In the native patella, tension band osteosynthesis usually is the preferred method for displaced patellar fracture treatment. However, the concept of the “figure of 8” tension band, which should transfer compressive forces to the articular fracture level, is compromised by the stiff patellar implant. At times surgeons have trouble placing the two pins or screws in the remaining thin bone stock next to the patellar component without violating component stability.

Another crucial factor for fracture healing after open reduction and internal fixation is the blood supply of the patella, as in many cases the microcirculation of the patella may have been significantly reduced by the previous TKR. A wide soft tissue stripping, circular tension band fixation will pose additional restrictions to the limited blood supply of the patella. This clearly explains the well-known increased risk of patellar nonunion following open reduction and internal fixation. Thus, the concept of tension band wiring of patellar fractures in patients with TKR has been questioned in the literature. In our small series of seven patients with partial extensor loss following patellar fracture, we used closed reduction and percutaneous screw fixation followed by immobilization for 8 weeks. All fractures united within 12 weeks follow-up. However, if closed reduction cannot be achieved, we still recommend tension band osteosynthesis combined with McLaughlin heavy suture cerclages to the tibial tubercle, but always rigorous augmentation with fascia lata, xenograft, or synthetic membranes and bracing in extension for 8–12 weeks.

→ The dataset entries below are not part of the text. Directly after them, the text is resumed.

/-! ### `pushOut` -/

@[simp] theorem pushOut_seq (b : Byte) (s : State) : (pushOut b s).seq = s.seq := rfl
@[simp] theorem pushOut_op (b : Byte) (s : State) : (pushOut b s).op = s.op := rfl
@[simp] theorem pushOut_done (b : Byte) (s : State) : (pushOut b s).done = s.done := rfl
@[simp] theorem pushOut_rej (b : Byte) (s : State) : (pushOut b s).rej = s.rej := rfl
@[simp] theorem pushOut_errCode (b : Byte) (s : State) : (pushOut b s).errCode = s.errCode := rfl
@[simp] theorem pushOut_errInfo (b : Byte) (s : State) : (pushOut b s).errInfo = s.errInfo := rfl
@[simp] theorem pushOut_irqEn (b : Byte) (s : State) : (pushOut b s).irqEn = s.irqEn := rfl
@[simp] theorem pushOut_inq (b : Byte) (s : State) : (pushOut b s).inq = s.inq := rfl
@[simp] theorem pushOut_outq (b : Byte) (s : State) : (pushOut b s).outq = s.outq ++ [b] := rfl
@[simp] theorem pushOut_freq (b : Byte) (s : State) : (pushOut b s).freq = s.freq := rfl
@[simp] theorem pushOut_freqSel (b : Byte) (s : State) : (pushOut b s).freqSel = s.freqSel := rfl
@[simp] theorem pushOut_treeState (b : Byte) (s : State) : (pushOut b s).treeState = s.treeState := rfl
@[simp] theorem pushOut_root (b : Byte) (s : State) : (pushOut b s).root = s.root := rfl
@[simp] theorem pushOut_nleaf (b : Byte) (s : State) : (pushOut b s).nleaf = s.nleaf := rfl
@[simp] theorem pushOut_nint (b : Byte) (s : State) : (pushOut b s).nint = s.nint := rfl
@[simp] theorem pushOut_nw (b : Byte) (s : State) : (pushOut b s).nw = s.nw := rfl
@[simp] theorem pushOut_nl (b : Byte) (s : State) : (pushOut b s).nl = s.nl := rfl
@[simp] theorem pushOut_nr (b : Byte) (s : State) : (pushOut b s).nr = s.nr := rfl
@[simp] theorem pushOut_nodeSel (b : Byte) (s : State) : (pushOut b s).nodeSel = s.nodeSel := rfl
@[simp] theorem pushOut_codesValid (b : Byte) (s : State) : (pushOut b s).codesValid = s.codesValid := rfl
@[simp] theorem pushOut_codeLen (b : Byte) (s : State) : (pushOut b s).codeLen = s.codeLen := rfl
@[simp] theorem pushOut_codeVal (b : Byte) (s : State) : (pushOut b s).codeVal = s.codeVal := rfl
@[simp] theorem pushOut_codeMaxlen (b : Byte) (s : State) : (pushOut b s).codeMaxlen = s.codeMaxlen := rfl
@[simp] theorem pushOut_codeSel (b : Byte) (s : State) : (pushOut b s).codeSel = s.codeSel := rfl
@[simp] theorem pushOut_encSyms (b : Byte) (s : State) : (pushOut b s).encSyms = s.encSyms := rfl
@[simp] theorem pushOut_encBits (b : Byte) (s : State) : (pushOut b s).encBits = s.encBits := rfl
@[simp] theorem pushOut_acc (b : Byte) (s : State) : (pushOut b s).acc = s.acc := rfl
@[simp] theorem pushOut_nacc (b : Byte) (s : State) : (pushOut b s).nacc = s.nacc := rfl
@[simp] theorem pushOut_pendVal (b : Byte) (s : State) : (pushOut b s).pendVal = s.pendVal := rfl
@[simp] theorem pushOut_pendLen (b : Byte) (s : State) : (pushOut b s).pendLen = s.pendLen := rfl
@[simp] theorem pushOut_decNsym (b : Byte) (s : State) : (pushOut b s).decNsym = s.decNsym := rfl
@[simp] theorem pushOut_decSyms (b : Byte) (s : State) : (pushOut b s).decSyms = s.decSyms := rfl
@[simp] theorem pushOut_decBits (b : Byte) (s : State) : (pushOut b s).decBits = s.decBits := rfl
@[simp] theorem pushOut_ptr (b : Byte) (s : State) : (pushOut b s).ptr = s.ptr := rfl
@[simp] theorem pushOut_buf (b : Byte) (s : State) : (pushOut b s).buf = s.buf := rfl
@[simp] theorem pushOut_nbuf (b : Byte) (s : State) : (pushOut b s).nbuf = s.nbuf := rfl
@[simp] theorem pushOut_dpend (b : Byte) (s : State) : (pushOut b s).dpend = s.dpend := rfl
@[simp] theorem pushOut_inDepth (b : Byte) (s : State) : (pushOut b s).inDepth = s.inDepth := rfl
@[simp] theorem pushOut_outDepth (b : Byte) (s : State) : (pushOut b s).outDepth = s.outDepth := rfl
@[simp] theorem pushOut_draws (b : Byte) (s : State) : (pushOut b s).draws = s.draws := rfl
@[simp] theorem pushOut_heldFreq (b : Byte) (s : State) : (pushOut b s).heldFreq = s.heldFreq := rfl
@[simp] theorem pushOut_heldEnc (b : Byte) (s : State) : (pushOut b s).heldEnc = s.heldEnc := rfl
@[simp] theorem pushOut_heldDec (b : Byte) (s : State) : (pushOut b s).heldDec = s.heldDec := rfl
@[simp] theorem pushOut_phase (b : Byte) (s : State) : (pushOut b s).phase = s.phase := rfl
@[simp] theorem pushOut_turns (b : Byte) (s : State) : (pushOut b s).turns = s.turns := rfl
@[simp] theorem pushOut_host (b : Byte) (s : State) : (pushOut b s).host = s.host := rfl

If the patellar fracture is combined with a loose and free-floating patellar implant but sufficient bone stock, primary loose body and implant removal and cerclage wiring of residual bone fragments; augmentation with fascia lata, xenograft, or synthetic membranes; and revision resurfacing arthroplasty and bracing in extension for 8–12 weeks are advisable. With insufficient patellar thickness of less than 10 mm or significant bone comminution, surgery may include loose body and implant removal, soft tissue repair, and augmentation with fascia lata, xenograft, or synthetic membranes. In addition, one of the following techniques may be used: (1) patellectomy and patelloplasty with duplication of soft tissue, (2) patellar allograft reconstruction, or (3) tandalum patellar replacement (Fig. 17.5).